*** Provided material Section Begins ***
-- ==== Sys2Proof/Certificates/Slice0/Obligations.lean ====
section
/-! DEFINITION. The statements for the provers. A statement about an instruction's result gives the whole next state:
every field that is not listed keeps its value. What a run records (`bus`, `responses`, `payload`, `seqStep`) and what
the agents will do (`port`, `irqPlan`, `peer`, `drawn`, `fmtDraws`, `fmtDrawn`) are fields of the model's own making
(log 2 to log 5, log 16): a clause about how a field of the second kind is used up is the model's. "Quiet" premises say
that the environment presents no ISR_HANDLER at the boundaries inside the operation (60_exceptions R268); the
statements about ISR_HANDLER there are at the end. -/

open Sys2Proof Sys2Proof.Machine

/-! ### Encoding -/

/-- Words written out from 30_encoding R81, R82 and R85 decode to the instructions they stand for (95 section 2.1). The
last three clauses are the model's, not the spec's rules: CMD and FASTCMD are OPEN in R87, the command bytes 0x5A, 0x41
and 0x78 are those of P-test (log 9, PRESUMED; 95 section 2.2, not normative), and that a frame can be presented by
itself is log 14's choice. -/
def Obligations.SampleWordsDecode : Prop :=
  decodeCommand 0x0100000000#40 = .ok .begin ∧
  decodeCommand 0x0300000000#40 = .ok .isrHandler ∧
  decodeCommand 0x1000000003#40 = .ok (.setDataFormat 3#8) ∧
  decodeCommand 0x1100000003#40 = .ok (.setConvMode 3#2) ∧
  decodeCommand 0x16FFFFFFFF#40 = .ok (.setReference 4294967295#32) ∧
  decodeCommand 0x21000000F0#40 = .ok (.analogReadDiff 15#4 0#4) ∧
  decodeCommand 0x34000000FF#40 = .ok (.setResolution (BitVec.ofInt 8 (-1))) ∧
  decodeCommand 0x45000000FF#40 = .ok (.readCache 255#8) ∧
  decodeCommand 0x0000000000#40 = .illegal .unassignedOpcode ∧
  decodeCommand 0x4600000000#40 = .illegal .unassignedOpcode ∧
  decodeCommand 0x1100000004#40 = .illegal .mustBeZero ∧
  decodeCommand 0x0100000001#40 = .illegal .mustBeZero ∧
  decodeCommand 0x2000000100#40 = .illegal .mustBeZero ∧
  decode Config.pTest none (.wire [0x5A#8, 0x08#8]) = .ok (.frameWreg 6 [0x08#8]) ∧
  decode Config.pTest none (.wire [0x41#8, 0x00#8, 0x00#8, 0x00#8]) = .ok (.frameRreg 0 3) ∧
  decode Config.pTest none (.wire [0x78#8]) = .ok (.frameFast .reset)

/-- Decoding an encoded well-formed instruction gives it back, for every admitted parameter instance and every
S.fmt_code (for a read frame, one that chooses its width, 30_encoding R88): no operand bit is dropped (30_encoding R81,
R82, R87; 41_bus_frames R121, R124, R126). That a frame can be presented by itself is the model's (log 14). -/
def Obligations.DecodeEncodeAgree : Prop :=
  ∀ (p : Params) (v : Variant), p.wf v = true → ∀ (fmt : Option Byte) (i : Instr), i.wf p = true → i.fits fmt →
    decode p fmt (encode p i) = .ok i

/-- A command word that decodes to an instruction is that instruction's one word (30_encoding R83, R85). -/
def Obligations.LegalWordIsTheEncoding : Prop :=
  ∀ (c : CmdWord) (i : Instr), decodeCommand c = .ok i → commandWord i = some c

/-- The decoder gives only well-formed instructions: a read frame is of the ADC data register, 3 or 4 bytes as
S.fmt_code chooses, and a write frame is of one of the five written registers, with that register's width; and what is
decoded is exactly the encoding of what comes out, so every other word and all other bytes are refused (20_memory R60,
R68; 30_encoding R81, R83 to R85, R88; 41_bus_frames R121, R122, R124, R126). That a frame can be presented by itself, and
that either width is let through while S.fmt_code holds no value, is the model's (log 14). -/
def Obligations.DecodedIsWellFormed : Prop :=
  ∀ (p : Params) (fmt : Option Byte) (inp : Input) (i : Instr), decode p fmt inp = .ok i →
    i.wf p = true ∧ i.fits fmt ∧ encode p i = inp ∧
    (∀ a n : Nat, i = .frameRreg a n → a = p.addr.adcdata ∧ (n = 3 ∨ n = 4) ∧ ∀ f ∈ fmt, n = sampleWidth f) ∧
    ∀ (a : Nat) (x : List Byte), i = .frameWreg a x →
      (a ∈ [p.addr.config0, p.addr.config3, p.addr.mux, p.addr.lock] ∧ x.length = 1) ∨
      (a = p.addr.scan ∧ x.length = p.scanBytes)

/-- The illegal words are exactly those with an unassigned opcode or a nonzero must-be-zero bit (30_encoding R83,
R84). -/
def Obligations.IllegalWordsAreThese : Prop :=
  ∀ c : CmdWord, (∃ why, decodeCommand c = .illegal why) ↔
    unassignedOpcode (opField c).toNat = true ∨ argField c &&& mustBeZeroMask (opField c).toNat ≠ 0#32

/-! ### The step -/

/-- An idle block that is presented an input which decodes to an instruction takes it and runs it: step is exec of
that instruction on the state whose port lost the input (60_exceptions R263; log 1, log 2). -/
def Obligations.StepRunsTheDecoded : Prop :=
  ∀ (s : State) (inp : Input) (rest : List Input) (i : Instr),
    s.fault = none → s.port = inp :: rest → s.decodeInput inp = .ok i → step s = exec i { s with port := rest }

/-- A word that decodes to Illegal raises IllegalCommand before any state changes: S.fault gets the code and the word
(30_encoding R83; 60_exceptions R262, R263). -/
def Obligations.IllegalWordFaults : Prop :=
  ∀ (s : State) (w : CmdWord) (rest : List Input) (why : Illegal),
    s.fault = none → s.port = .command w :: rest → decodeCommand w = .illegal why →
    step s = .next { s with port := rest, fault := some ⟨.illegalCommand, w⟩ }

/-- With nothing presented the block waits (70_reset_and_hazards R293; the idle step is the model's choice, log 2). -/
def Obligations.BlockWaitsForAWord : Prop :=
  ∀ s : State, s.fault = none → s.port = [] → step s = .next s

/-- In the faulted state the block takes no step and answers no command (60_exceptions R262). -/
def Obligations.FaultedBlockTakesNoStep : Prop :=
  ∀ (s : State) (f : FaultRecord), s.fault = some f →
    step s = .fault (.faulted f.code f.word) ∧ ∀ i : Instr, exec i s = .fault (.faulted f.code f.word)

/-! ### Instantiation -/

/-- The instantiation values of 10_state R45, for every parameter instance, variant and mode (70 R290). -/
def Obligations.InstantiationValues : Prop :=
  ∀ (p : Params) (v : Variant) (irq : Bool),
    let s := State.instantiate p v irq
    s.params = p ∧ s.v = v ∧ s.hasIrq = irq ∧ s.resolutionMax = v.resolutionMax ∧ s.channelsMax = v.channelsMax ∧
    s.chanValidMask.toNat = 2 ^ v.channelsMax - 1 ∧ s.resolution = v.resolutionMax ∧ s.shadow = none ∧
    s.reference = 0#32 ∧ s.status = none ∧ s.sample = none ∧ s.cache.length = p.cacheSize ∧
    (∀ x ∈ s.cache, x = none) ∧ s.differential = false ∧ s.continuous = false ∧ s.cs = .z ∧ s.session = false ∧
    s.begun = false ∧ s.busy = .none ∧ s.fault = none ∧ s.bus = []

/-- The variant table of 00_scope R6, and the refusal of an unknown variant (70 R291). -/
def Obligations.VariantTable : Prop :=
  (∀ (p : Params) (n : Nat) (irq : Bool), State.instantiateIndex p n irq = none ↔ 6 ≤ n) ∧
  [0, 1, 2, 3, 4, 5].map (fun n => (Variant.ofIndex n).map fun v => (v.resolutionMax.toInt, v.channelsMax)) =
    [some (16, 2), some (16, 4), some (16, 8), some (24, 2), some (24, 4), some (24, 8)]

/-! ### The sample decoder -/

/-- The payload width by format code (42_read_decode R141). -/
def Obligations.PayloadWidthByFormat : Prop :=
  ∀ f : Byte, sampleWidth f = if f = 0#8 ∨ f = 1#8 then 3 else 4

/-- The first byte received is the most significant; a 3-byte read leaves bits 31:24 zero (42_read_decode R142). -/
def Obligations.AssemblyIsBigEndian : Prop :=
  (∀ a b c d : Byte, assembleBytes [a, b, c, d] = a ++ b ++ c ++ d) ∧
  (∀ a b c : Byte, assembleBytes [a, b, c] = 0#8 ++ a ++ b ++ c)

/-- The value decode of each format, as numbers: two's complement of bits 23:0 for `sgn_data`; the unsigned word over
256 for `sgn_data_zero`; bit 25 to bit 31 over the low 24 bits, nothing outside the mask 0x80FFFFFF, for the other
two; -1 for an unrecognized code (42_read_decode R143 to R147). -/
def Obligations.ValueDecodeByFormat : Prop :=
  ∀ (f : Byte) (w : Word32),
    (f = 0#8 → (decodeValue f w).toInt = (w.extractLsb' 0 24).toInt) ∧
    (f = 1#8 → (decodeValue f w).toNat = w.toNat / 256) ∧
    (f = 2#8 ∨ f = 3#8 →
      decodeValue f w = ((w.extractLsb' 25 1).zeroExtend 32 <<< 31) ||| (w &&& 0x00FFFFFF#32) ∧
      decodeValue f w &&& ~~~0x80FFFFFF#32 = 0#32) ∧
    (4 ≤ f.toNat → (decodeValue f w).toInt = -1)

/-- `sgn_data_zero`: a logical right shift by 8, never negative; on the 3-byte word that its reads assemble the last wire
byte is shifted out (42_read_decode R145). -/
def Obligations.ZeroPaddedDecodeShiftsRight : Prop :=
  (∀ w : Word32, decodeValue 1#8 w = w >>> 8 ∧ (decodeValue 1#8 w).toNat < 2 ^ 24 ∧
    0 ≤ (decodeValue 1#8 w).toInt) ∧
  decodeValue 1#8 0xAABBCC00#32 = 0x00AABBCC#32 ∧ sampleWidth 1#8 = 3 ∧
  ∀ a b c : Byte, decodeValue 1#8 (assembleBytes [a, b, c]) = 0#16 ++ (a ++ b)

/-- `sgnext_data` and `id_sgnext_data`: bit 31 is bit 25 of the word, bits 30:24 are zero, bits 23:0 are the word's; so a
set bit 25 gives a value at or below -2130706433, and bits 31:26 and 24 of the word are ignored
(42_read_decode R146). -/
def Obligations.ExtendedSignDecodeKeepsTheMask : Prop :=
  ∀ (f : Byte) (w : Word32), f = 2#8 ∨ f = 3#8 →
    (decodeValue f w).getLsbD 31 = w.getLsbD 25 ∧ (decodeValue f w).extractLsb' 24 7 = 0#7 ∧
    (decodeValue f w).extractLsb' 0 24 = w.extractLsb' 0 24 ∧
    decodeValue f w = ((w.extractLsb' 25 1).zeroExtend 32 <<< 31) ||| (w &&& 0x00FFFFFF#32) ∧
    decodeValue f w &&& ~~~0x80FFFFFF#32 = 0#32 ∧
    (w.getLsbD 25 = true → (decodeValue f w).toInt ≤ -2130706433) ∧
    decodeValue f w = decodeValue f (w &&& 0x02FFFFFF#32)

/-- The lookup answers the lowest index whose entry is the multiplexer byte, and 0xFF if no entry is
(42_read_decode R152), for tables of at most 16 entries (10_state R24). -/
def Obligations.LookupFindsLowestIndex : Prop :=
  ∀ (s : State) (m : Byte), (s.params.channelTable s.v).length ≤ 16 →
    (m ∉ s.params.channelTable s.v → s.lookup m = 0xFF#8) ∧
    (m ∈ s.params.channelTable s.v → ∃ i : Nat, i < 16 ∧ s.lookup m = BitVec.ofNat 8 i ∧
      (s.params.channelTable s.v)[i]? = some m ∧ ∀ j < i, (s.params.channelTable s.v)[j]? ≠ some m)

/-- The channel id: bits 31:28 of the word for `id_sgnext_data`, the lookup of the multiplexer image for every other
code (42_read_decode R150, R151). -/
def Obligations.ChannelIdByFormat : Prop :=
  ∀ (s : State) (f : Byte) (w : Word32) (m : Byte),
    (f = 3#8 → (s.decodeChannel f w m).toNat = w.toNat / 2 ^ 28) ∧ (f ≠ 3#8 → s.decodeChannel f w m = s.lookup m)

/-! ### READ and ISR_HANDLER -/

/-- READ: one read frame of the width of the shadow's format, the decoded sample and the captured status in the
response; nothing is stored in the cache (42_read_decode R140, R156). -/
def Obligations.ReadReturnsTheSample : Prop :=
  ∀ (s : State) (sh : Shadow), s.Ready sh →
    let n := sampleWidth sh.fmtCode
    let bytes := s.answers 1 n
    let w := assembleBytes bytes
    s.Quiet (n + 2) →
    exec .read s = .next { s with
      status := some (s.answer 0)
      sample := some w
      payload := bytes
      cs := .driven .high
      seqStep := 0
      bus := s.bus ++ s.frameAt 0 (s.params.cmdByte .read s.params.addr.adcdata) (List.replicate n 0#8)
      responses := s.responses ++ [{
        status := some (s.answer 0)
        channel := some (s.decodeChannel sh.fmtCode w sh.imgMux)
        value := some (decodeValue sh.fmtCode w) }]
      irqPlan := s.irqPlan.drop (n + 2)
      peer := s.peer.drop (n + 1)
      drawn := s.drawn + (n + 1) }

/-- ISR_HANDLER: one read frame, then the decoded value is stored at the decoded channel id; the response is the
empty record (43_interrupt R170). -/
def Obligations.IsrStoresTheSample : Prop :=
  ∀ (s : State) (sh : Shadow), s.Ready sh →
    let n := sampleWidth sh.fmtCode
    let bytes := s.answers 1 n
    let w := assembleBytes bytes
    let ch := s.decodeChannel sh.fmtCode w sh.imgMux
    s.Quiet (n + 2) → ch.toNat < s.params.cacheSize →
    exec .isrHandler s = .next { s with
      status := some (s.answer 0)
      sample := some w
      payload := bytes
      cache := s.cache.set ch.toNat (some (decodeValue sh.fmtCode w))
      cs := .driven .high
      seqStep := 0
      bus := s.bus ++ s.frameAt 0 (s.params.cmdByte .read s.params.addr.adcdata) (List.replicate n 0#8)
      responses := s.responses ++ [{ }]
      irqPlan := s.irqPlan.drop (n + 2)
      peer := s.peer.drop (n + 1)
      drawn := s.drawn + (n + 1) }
*** Provided material Section Ends ***
Task requirements:
An exact copy of the lines above, from the one containing "section 2.1). The" down to the one containing "and 0x78 are" and including both, is the whole answer; retype it and nothing else.

Written reply:
/-- Words written out from 30_encoding R81, R82 and R85 decode to the instructions they stand for (95 section 2.1). The
last three clauses are the model's, not the spec's rules: CMD and FASTCMD are OPEN in R87, the command bytes 0x5A, 0x41
and 0x78 are those of P-test (log 9, PRESUMED; 95 section 2.2, not normative), and that a frame can be presented by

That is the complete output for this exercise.